The silence that met his questions made him laugh as he pulled the necklace up and over his head, feeling through the connection MoonBeryl's mild surprise and genuine frustration. "What's a matter? Ain't expect someone to pay attention to the little details when they bein' conned? Or maybe you just thought you could get lazy with me." One of the pockets on his coat was tugged open by his other hand before the necklace promptly fell into it.

"You will regret spurning me, dear Jakobi. I only wanted to help."

Jake pursed his lips as he strode over to the shoreline the barge had once been at, having left at one point or another during however long he'd spent lost in memories. "Call me dear again, and I swear I'll stuff you back in that cubby on my shuttle till someone comes to take ya from me. I got enough mercy in me to let all this shit slide enough to still bring ya round since I'm kinda runnin' on assumptions anyways, but ain't no more cuttin' deals." He knew he could have been wrong, if it weren't for the way the stone had seemed upset about being called out. The iridescent water, or whatever the liquid was before him, swirled despite the surface remaining completely still. A drunken memory finally returned to him of having briefly stepped foot on the barge once before, and how falling off the side of it was what returned him home. Turning his back to it, he extended both arms to either side and looked up into the yellow clouds above before tipping backwards with the words, "And it's Jake, mon ami. Jake Valentine."

His back never hit the surface of the water, instead smacking into the floor of the Red Dragon Inn as he fell out from the portal to the Twilight Isle. One of the bartenders stopped wiping a glass to look over at him with mild concern before he sat upright, looking around to gain his bearings while wincing as the pain that he'd been wondering about ever since the Dark Hunter's arrow had pierced him finally appeared. The faint presence of the Opal's tendrils in his mind was gone, connection seemingly closed even though a pat to his pocket confirmed it was still in there. "Fine, pout." Up and onto his feet, the pirate dusted himself off before finding a clock on the wall and cursing. It was far, far later than when he'd left despite how quickly it felt like everything had gone. He was going to be exhausted come time for the luau that evening, he could already feel it.

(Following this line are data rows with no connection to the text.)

-- ==== Sys2Proof/Machine/Sower.lean ====
section
/-! DEFINITION. The Sower's own state machine (chapter 4): page maps, capacities, releases, dispatch, the
end of a run, the building of the images, and the acre pools. -/

namespace Sys2Proof.Machine

/-! ### Memory of the plots -/

/-- Set the dirty bit of an acre or, from 832 up, of a plot image (R121). -/
def State.soil (s : State) (i : Nat) : State := { s with dirty := insertNat s.dirty i }

/-- The word at a physical address of SRAM or MRAM. -/
def State.memWord (s : State) (a : Nat) : Word := memGet zeroWord s.mem a

/-- A written word has a fresh codeword: its error and its scheduled write-back are gone (R442, R443). -/
def Harrow.fresh (h : Harrow) (acre off : Nat) : Harrow :=
  { h with bad := h.bad.filter (· ≠ (acre, off)), backs := h.backs.filter (· ≠ (acre, off)) }

/-- Write a word of SRAM or MRAM and set its acre's dirty bit (R121); a written word has a fresh ECC. -/
def State.writeMem (s : State) (a : Nat) (w : Word) : State :=
  { s with mem := memSet zeroWord s.mem a w, dirty := insertNat s.dirty (a / 4096)
           harrow := s.harrow.fresh (a / 4096) (a % 4096) }

/-- Write consecutive words. -/
def State.writeMems (s : State) (a : Nat) : List Word → State
  | [] => s
  | w :: ws => (s.writeMem a w).writeMems (a + 1) ws

/-- The word has an uncorrectable error (R442). -/
def State.badWord (s : State) (a : Nat) : Bool := s.harrow.bad.contains (a / 4096, a % 4096)

/-- Word w of the logical image of plot p (R91). -/
def State.imageWord (s : State) (p w : Nat) : Word := memGet zeroWord s.image (4096 * p + w)

/-- Write a word of a plot image (R121). -/
def State.writeImage (s : State) (p w : Nat) (v : Word) : State :=
  { s with image := memSet zeroWord s.image (4096 * p + w) v, dirty := insertNat s.dirty (832 + p)
           harrow := s.harrow.fresh (832 + p) w }

/-- The page map of a plot (Table 4-1-A): where a logical address goes, none where it has no
translation (R90). -/
def Plot.translate (p : Plot) (n a : Nat) : Option TramAddr :=
  let pick (acres : List Nat) (off : Nat) : Option TramAddr :=
    acres[off / 4096]?.map fun x => TramAddr.phys (4096 * x + off % 4096)
  if a < 0x200000 then pick p.code a
  else if a < 0x300000 then pick p.data (a - 0x200000)
  else if a < 0x340000 then pick p.mram (a - 0x300000)
  else if 0xFE0000 ≤ a ∧ a < 0xFE1000 then some (.image n (a - 0xFE0000))
  else if 0xFF0000 ≤ a ∧ a < 0xFF2800 then some (.phys a)
  else none

/-! ### Capacity -/

/-- The frequency of a step in MHz (R488). -/
def freqOf (step : Nat) : Nat := nth 150 [300, 250, 200, 150] step

/-- F_GUAR: the lower of F_MAX and the AVS limit (R488, R491). -/
def Team.fguar (t : Team) : Nat := freqOf (max (t.fmaxStep + t.lifeSteps) t.avsSteps)

/-- The shortest cycle's frequency in 0.01 Hz (R80). -/
def State.fmax (s : State) : Nat :=
  if fld (s.reg 0xC10) 2 0 = 2 then (s.reg 0xC11).toNat else (s.reg 0xC13).toNat

/-- The rows in use. -/
def State.rowCount (s : State) : Nat := (s.reg 0xC19).toNat

/-- cap(c) for a row's HL_OFS (R100). -/
def capRow (hl fg fm : Nat) : Nat := hl * 8 * fg * 10000000 / (fm * 65536) - 2112

/-- The capacity of core c (R100). -/
def State.cap (s : State) (c : Nat) : Nat :=
  let fg := (s.team (c / 2)).fguar
  let caps := (List.range s.rowCount).map fun r => capRow (s.reg (0xC21 + 4 * r)).toNat fg s.fmax
  caps.foldl min (nth 0 caps 0)

/-- The SHARE sum of all plots on core c. -/
def State.coreLoad (s : State) (c : Nat) : Nat :=
  s.plots.foldl (fun n p => n + if p.state = .free then 0 else nth 0 p.share c) 0

/-- The load of a task (R100). -/
def Task.load (t : Task) : Nat :=
  if t.state = .free then 0 else if t.event then t.maxRel * (t.budget + 72) else t.budget + 24

/-- A plot's load on core c, without slot x (R100). -/
def State.plotLoad (s : State) (p c x : Nat) : Nat :=
  ((s.tasks.zipIdx).filter fun (t, i) => t.plot = p && t.core = c && i != x).foldl
    (fun n (t, _) => n + t.load) 0

/-- Re-evaluate cap(c) (R103): OVERCOMMIT is set while some core's load exceeds its cap; event 0x070B
carries the core, its load and its cap. Which core it names where several exceed theirs, and which when none does any
more, the spec leaves open: the lowest, and core 0; and of the two SOWER pages STAT and IRQ_PEND (R122) show their bits on
the first, page 0x0A (DESIGN CHOICE, notes/assumptions/152.md). -/
def State.recap (s : State) : State :=
  let hot := (List.range s.ncores).filter fun c => s.cap c < s.coreLoad c
  let was := s.stat 0xA00 0
  match hot with
  | c :: _ =>
    if was then s
    else ((s.setStat 0xA00 0 true).irq 0xA00 0).raise 0x070B
      (wd c :: wordsOf 2 (s.coreLoad c) ++ wordsOf 2 (s.cap c))
  | [] =>
    if was then (s.setStat 0xA00 0 false).raise 0x070B
      (0 :: wordsOf 2 (s.coreLoad 0) ++ wordsOf 2 (s.cap 0)) else s

/-! ### Acre pools -/

/-- The pools: code, data and MRAM outside the system area, as first acre and number (R441, R32). -/
def Variant.pool (v : Variant) : Nat → Nat × Nat
  | 0 => (0, v.codeAcres)
  | 1 => (512, 256)
  | _ => (768, 40)

/-- Every acre that some plot holds, staged acres of an edit included. -/
def State.heldAcres (s : State) : List Nat :=
  s.plots.flatMap fun p => p.code ++ p.data ++ p.mram ++ p.edit.codeAcres ++ p.edit.oldCode
    ++ p.edit.dataAcres

/-- The free acres of pool k, ascending, neither held, zeroing nor withdrawn. -/
def State.freeAcres (s : State) (k : Nat) : List Nat :=
  let (lo, n) := s.variant.pool k
  let held := s.heldAcres
  (rangeFrom lo n).filter fun a =>
    !held.contains a && !s.harrow.zeroing.contains a && !s.harrow.withdrawn.contains a

/-- The acres of pool k that may be granted: the free ones, then those awaiting zeroing (R111); the order
is the model's (notes/assumptions/8.md). -/
def State.grantable (s : State) (k : Nat) : List Nat :=
  let (lo, n) := s.variant.pool k
  let held := s.heldAcres
  s.freeAcres k ++ s.harrow.zeroing.filter fun a => decide (lo ≤ a ∧ a < lo + n) && !held.contains a

/-- Give acres to the Harrow for zeroing, in ascending order (R120); a withdrawn acre never returns
(R119). -/
def State.toZeroing (s : State) (as : List Nat) : State :=
  let z := (as.filter fun a => !s.harrow.withdrawn.contains a).foldl insertNat s.harrow.zeroing
  ({ s with harrow := { s.harrow with zeroing := z } }).setStat 0xA00 2 (!z.isEmpty)

/-! ### Tasks -/

/-- The tasks with their slots. -/
def State.slots (s : State) : List (Task × Nat) := s.tasks.zipIdx

/-- Team t holds no granted task, so its rail is powered down (R25). -/
def State.railIdle (s : State) (t : Nat) : Bool :=
  !s.tasks.any fun (x : Task) => x.state ≠ .free && x.core / 2 = t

With one deep breath, he tried to tell himself that he made the right call, assumptions and everything. Knowing whatever MoonBeryl had planned to offer him was still tempting, but the words of its previous bearers from the night he'd won it still rang in his head, gentle warnings from the Gatito and Eregor. And as much as he wanted absolute knowledge that the future would go his way, or how to make it do so by force, he could already hear her teasing rasp in his head once more as though telling him the one thing he wanted to know anyways. He found himself grinning while climbing the steps towards the very source of the voice in his memory, and the twinkling rubies that shined in his mind as he mentally played it back once more. "You're stuck with me."